All it takes is for one incident to be reported / documented somewhere,

and that will prompt a code requirement for the entire populus!

.


----------



## gbhammer (Sep 15, 2011)

I can also imagine any number of difficulties for individuals with disabilities.


----------



## Francis Vineyard (Sep 15, 2011)

Note the new exception in 2006 for “other than the wall towards which the door swings when opened” are exempt.

IMO it’s when being pulled or pushed in the direction of the door travel as opposed to haphazardly falling otherwise it would not allow the exception for the glazing in the perpendicular wall on the latch side. This explanation will work for the door to a small closet.

Granted this reasoning does not explain how the glazing on the hinge side in line with the door is a hazardous location unless as fatboy invites they slip.

Do you require safety glazing beyond the 24 inch arc for a landing at the door?


----------



## righter101 (Sep 15, 2011)

2006 vs. 2009

Also, if you compare the requirements and exceptions from 2006 to 2009, you will find that an additional location has been removed from the exceptions at doors.

If you draw a door, imagine in a hall with windows on perpendicular walls, door latch on the right, swinging only one way, under the 2006, you would need it in the perpendicular wall, on the hinge side, only in the direction of swing.

Under the 2009, on that same wall, it is required on both sides.

Not that this helps explain why.


----------



## Daddy-0- (Sep 15, 2011)

The potential is there for the door knob to shatter the glass if it swings into it. That is part of the reasoning behind protecting glass panels within the area of the door swing.


----------



## ajweaver (Sep 15, 2011)

That door knob is what I originally thought.
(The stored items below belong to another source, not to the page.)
/-- Read a bind record (R295). -/
def BindRec.of (b : List Byte) : BindRec where
  handle := fieldLE b 0 8
  team := fieldLE b 12 4
  grid := fieldLE b 16 4
  depth := fieldLE b 22 1
  baseSector := fieldLE b 23 1 % 4
  restore := natBit (fieldLE b 23 1) 2
  relaunches := fieldLE b 23 1 / 8 % 4
  vf := fieldLE b 24 2
  privBlock := fieldLE b 26 2
  scratchCluster := fieldLE b 28 4
  scratchQuad := fieldLE b 32 4
  argsLen := fieldLE b 38 2
  argsAddr := fieldLE b 40 8
  reservedOk := fieldLE b 8 4 == 0 && fieldLE b 20 2 == 0 && fieldLE b 36 2 == 0 && fieldLE b 48 16 == 0 &&
    fieldLE b 23 1 < 32 && b.length == 64

/-- The bytes of a bind record (R295). -/
def BindRec.image (r : BindRec) : List Byte :=
  bytesLE 8 r.handle ++ bytesLE 4 0 ++ bytesLE 4 r.team ++ bytesLE 4 r.grid ++ bytesLE 2 0 ++ bytesLE 1 r.depth ++
  bytesLE 1 (r.baseSector % 4 + (if r.restore then 4 else 0) + r.relaunches % 4 * 8) ++ bytesLE 2 r.vf ++
  bytesLE 2 r.privBlock ++ bytesLE 4 r.scratchCluster ++ bytesLE 4 r.scratchQuad ++ bytesLE 2 0 ++ bytesLE 2 r.argsLen ++
  bytesLE 8 r.argsAddr ++ List.replicate 16 0

/-- A change of one slot-table entry. -/
def State.modSlot (s : State) (core slot : Nat) (f : Slot → Slot) : State :=
  s.modCore core fun c => { c with slots := FMap.put c.slots slot (f (FMap.getD c.slots slot Slot.reset)) }

def State.slot (s : State) (core slot : Nat) : Slot := FMap.getD (s.core core).slots slot Slot.reset

/-- An act that belongs to the threads of a slot: a result on its way, a replay, a clock act. -/
def actOfSlot (core slot : Nat) (e : Instr) : Bool :=
  match e with
  | .resultArrival t _ => t.core == core && t.slot == slot
  | .replay c k _ _ _ _ => c == core && k == slot
  | _ => false

/-- A request of a thread of a slot. -/
def Wait.ofSlot (w : Wait) (core slot : Nat) : Bool :=
  w.tid.lane < 32 && w.tid.core == core && w.tid.slot == slot

/-- The sectors' queued octets and transfers of a slot are discarded (R190). -/
def State.dropMau (s : State) (core slot : Nat) : State :=
  (List.range 4).foldl (fun s k =>
    if (s.sector core k).mau.any (·.slot == slot) then
      s.modSector core k fun x => { x with mau := x.mau.filter fun e => e.slot != slot }
    else s) s

/-- Requests behind those of a removed team move up (R391). -/
def State.moveUp (s : State) (gone : List Wait) : State :=
  gone.foldl (fun s w =>
    match w.cause with
    | .semaphore vf i _ => s.semTest vf i
    | .fifo cl n _ => match FMap.find? (s.cluster cl).fifos n with
      | some f => s.fifoMoved cl n f.vf
      | none => s
    | _ => s) s

/-- A resident team is removed: its threads exit without a trace, its buffer and its unfinished accesses are
dropped, and its slot drains. -/
def State.removeTeam (s : State) (core slot : Nat) : State :=
  let k := teamKey core slot
  let gone := (s.waits.filter fun w => w.2.ofSlot core slot).map Prod.snd
  let s := { s with
    threads := FMap.mapV (fun n t => if n / 2048 == k then t.leave else t) s.threads
    cohorts := FMap.mapV (fun n c => if n / 64 == k then { c with log := [], queues := [], pendM := [] } else c) s.cohorts
    waits := s.waits.filter fun w => !w.2.ofSlot core slot
    pending := s.pending.filter fun e => !actOfSlot core slot e }
  let s := ((s.modTeam core slot fun tm => { tm with storeBuf := [] }).dropMau core slot).moveUp gone
  let waiting := ((s.cluster (core / 4)).tce.filter fun e =>
    e.2.tid.core == core && e.2.tid.slot == slot && e.2.waitSeq.isSome).map Prod.fst
  (waiting.foldl (fun s id => s.tceEnd (core / 4) id 6) s).modSlot core slot fun e => { e with state := .draining }

/-- Records that a kill cancels: those of events, not those that inform (R44, R322). -/
def Record.cancellable (r : Record) : Bool := r.kind < 0x32 || r.kind == 0x36

/-- The records and standing events of teams that a test names are cancelled; claimed records find no event
for their wake (R44). -/
def State.cancelRecords (s : State) (p : Nat) (f : Record → Bool) : State :=
  s.modPartition p fun x =>
    { x with queue := x.queue.filter fun r => !(r.cancellable && f r)
             standing := x.standing.filter fun e => !f e.2.record }

/-- A bind record on its way for a team of killed grids. -/
def bindsFor (vf : Nat) (gs : List Nat) (e : Instr) : Bool :=
  match e with
  | .bindRecordDispatch _ _ b => (BindRec.of b).vf == vf && gs.contains (BindRec.of b).grid
  | _ => false

/-- Bind records of killed grids that wait for a slot are discarded. -/
def Core.dropQueued (c : Core) (vf : Nat) (gs : List Nat) : Core :=
  { c with slots := c.slots.map fun e =>
      match e.2.queued with
      | some b => if bindsFor vf gs (.bindRecordDispatch 0 0 b) then (e.1, { e.2 with queued := none }) else e
      | none => e }

/-- Bind records of killed grids are discarded, and their slots are given back. -/
def State.dropBinds (s : State) (vf : Nat) (gs : List Nat) : State :=
  let mine := s.pending.filter (bindsFor vf gs)
  let s := { s with pending := s.pending.filter fun e => !bindsFor vf gs e }
  let s := mine.foldl (fun s e =>
    match e with
    | .bindRecordDispatch c k _ => s.modSlot c k fun x => if x.state == .binding then { x with state := .free } else x
    | _ => s) s
  { s with cores := FMap.mapV (fun _ c => c.dropQueued vf gs) s.cores }

/-- Launch-queue entries and waiting deposits of killed grids are discarded. -/
def State.dropEntries (s : State) (vf : Nat) (gs : List Nat) : State :=
  (s.vf vf).queues.foldl (fun s e =>
    let headGone := (e.2.entries.head?.map fun (x : LaunchEntry) => gs.contains x.grid).getD false
    let s := if headGone then s.withdrawHead vf e.1 else s
    let s := s.modQueue vf e.1 fun l =>
      { l with entries := l.entries.filter fun x => !gs.contains x.grid
               waiting := l.waiting.filter fun x => !gs.contains x.1.grid }
    s.queueChanged vf e.1) s

/-- A saved team of a killed grid: its slot is saved too where another record waits for it. -/
def SavedTeam.kept (t : SavedTeam) (vf : Nat) (gs : List Nat) : Option SavedTeam :=
  let q := t.queued.filter fun b => !bindsFor vf gs (.bindRecordDispatch 0 0 b)
  if !gs.contains t.team.grid then some { t with queued := q }
  else if q.isSome then
    some { t with state := .draining, team := { t.team with storeBuf := [], allocs := [] }, cohorts := [], threads := []
                  pdLeft := [], tiles := [], waits := [], queued := q }
  else none

/-- Saved teams of killed grids go, with their commands and allocations. -/
def SaveArea.dropTeams (a : SaveArea) (vf : Nat) (gs : List Nat) : SaveArea :=
  let gone := a.teams.filter fun t => gs.contains t.team.grid
  { a with
    teams := a.teams.filterMap fun t => t.kept vf gs
    tce := a.tce.filter fun c => !gone.any fun t => c.2.2.tid.core == t.core && c.2.2.tid.slot == t.slot
    lines := a.lines.filter fun l => !gone.any fun t => t.core / 4 == l.cluster && t.team.lineTaken l.line }

/-- THE KILL of a grid and of every descendant (R44). (DEDUCED, log 77.) -/
def State.killGrid (s : State) (vf grid : Nat) : State :=
  let gs := s.doomed vf grid
  let s := (s.dropBinds vf gs).dropEntries vf gs
  let mine := s.teams.filter fun e => e.2.vf == vf && gs.contains e.2.grid
  let s := mine.foldl (fun s e => (s.removeTeam (e.1 / 8) (e.1 % 8)).emit (.slotFree (e.1 / 8) (e.1 % 8))) s
  let s := match s.partOf vf with
    | some p => s.cancelRecords p fun r => r.vf == vf && gs.contains r.grid
    | none => s
  let gone := ((s.vf vf).save.teams.filter fun t => gs.contains t.team.grid).flatMap fun t => t.waits.map Prod.snd
  let s := s.modVf vf fun v =>
    { v with save := v.save.dropTeams vf gs
             grids := FMap.mapV (fun n g =>
               if gs.contains n && !g.retired then { g with left := 0, killed := true } else g) v.grids }
  let s := s.moveUp gone
  (gs.filter (s.gridDone vf)).foldl (fun s g => s.emit (.gridRetire vf g)) s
But, the measurement is taken from the door in a closed position.

The door knob can actually be in the glazing and still be in compliance with the 24" rule.

I guess so far the best we have is trip hazard for a clumsy door opener/closer.

I will make one up...Maybe the door shutting too hard and breaking glass?


----------



## mark handler (Sep 15, 2011)

It also protects the burgler, breaking the glass and reaching in to unlock the door....


----------



## KZQuixote (Sep 15, 2011)

mark handler said:
			
		

> Does not say why but still interesting info2006 IRC Code -Selected Tempered Glass Requirements
> 
> http://www.co.henrico.va.us/bldg/pdfs/TemperedGlassAdditions.pdf


No Issue with you Mark but I believe that Henrico County VA. is in error for several reasons on page two in the graphic on the bottom left entitled "Adding a deck..." Given the glass is within 18" of the walking surface. However the window on the left would only need to be safety glazing if the total exposed area of glass exceeds 9 sq. ft. There are insufficient dimensions but if the 36" height dimension can be trusted, I figure that fixed window to have 8.1666 sq. ft. of exposed glass. No safety glazing required.

Of course the individual lower pane in the window to the right not only does not have it's top edge higher than 36" but it too is smaller than 9 sq. ft. of exposed glass. No Safety Glazing Required.

It's not easy to read but the erroneous note between the windows has leaders pointing to the lower pane on the right and the window on the left and reads "Safety Glazing Required"

Bill


----------



## KZQuixote (Sep 15, 2011)

Additionally, I believe that the graphic on the lower right of that same page misses one fine point. The bottom tread is really that portion of the floor that exists between the bottom riser and the projected line of the noses of the treads. This interpretation would move the 60" measurement to the right by the depth of one tread.

I believe this is the correct interpretation.

Bill


----------



## mtlogcabin (Sep 15, 2011)

> The bottom tread is really that portion of the floor that exists between the bottom riser and the projected line of the noses of the treads.


A tread is located between two risers. A landing is what is at the top and bottom of a stair.

STAIR. A change in elevation, consisting of one or more risers.

STAIRWAY. One or more flights of stairs, either interior or exterior, with the necessary landings and platforms connecting them to form a continuous and uninterrupted passage from one level to another within or attached to a building, porch or deck


----------



## DRP (Sep 15, 2011)

I can't remember where I heard this one; In a fire we usually know the approximate location of the exit but cannot necessarily see it, and are in a big hurry.


----------



## steveray (Sep 15, 2011)

I would go with....going for the door and getting the window instead.....either from rushing or clumsy.....I am teaching this a fair bit as it seems to have not been addressed in my area for far too long...


----------



## Francis Vineyard (Sep 15, 2011)

How do accidents occur?

"Sidelites where any part of the lite is within 24 inches horizontally of the door frame and less than 60 inches above the floor or walking surface (see Figure 5). There is an exception for art glass, or for sidelites near a closet door if the closet is less than 3 feet deep. A new (2006) exception allows sidelites that are perpendicular to the door frame to not be safety glass, except for a sidelite that is on the wall toward which the door swings. The reason for still requiring that lite to be safety glass is that someone could open the door from the opposite side and a person could be pushed toward the sidelite. This last exception is only for one- and two-family dwellings, not commercial buildings"

http://www.texaspec.com/safety_glazing.htm

see drawings posted with similar discussion; http://www.inspectpa.com/forum/showthread.php?909-Section-R308.4-in-the-IRC


----------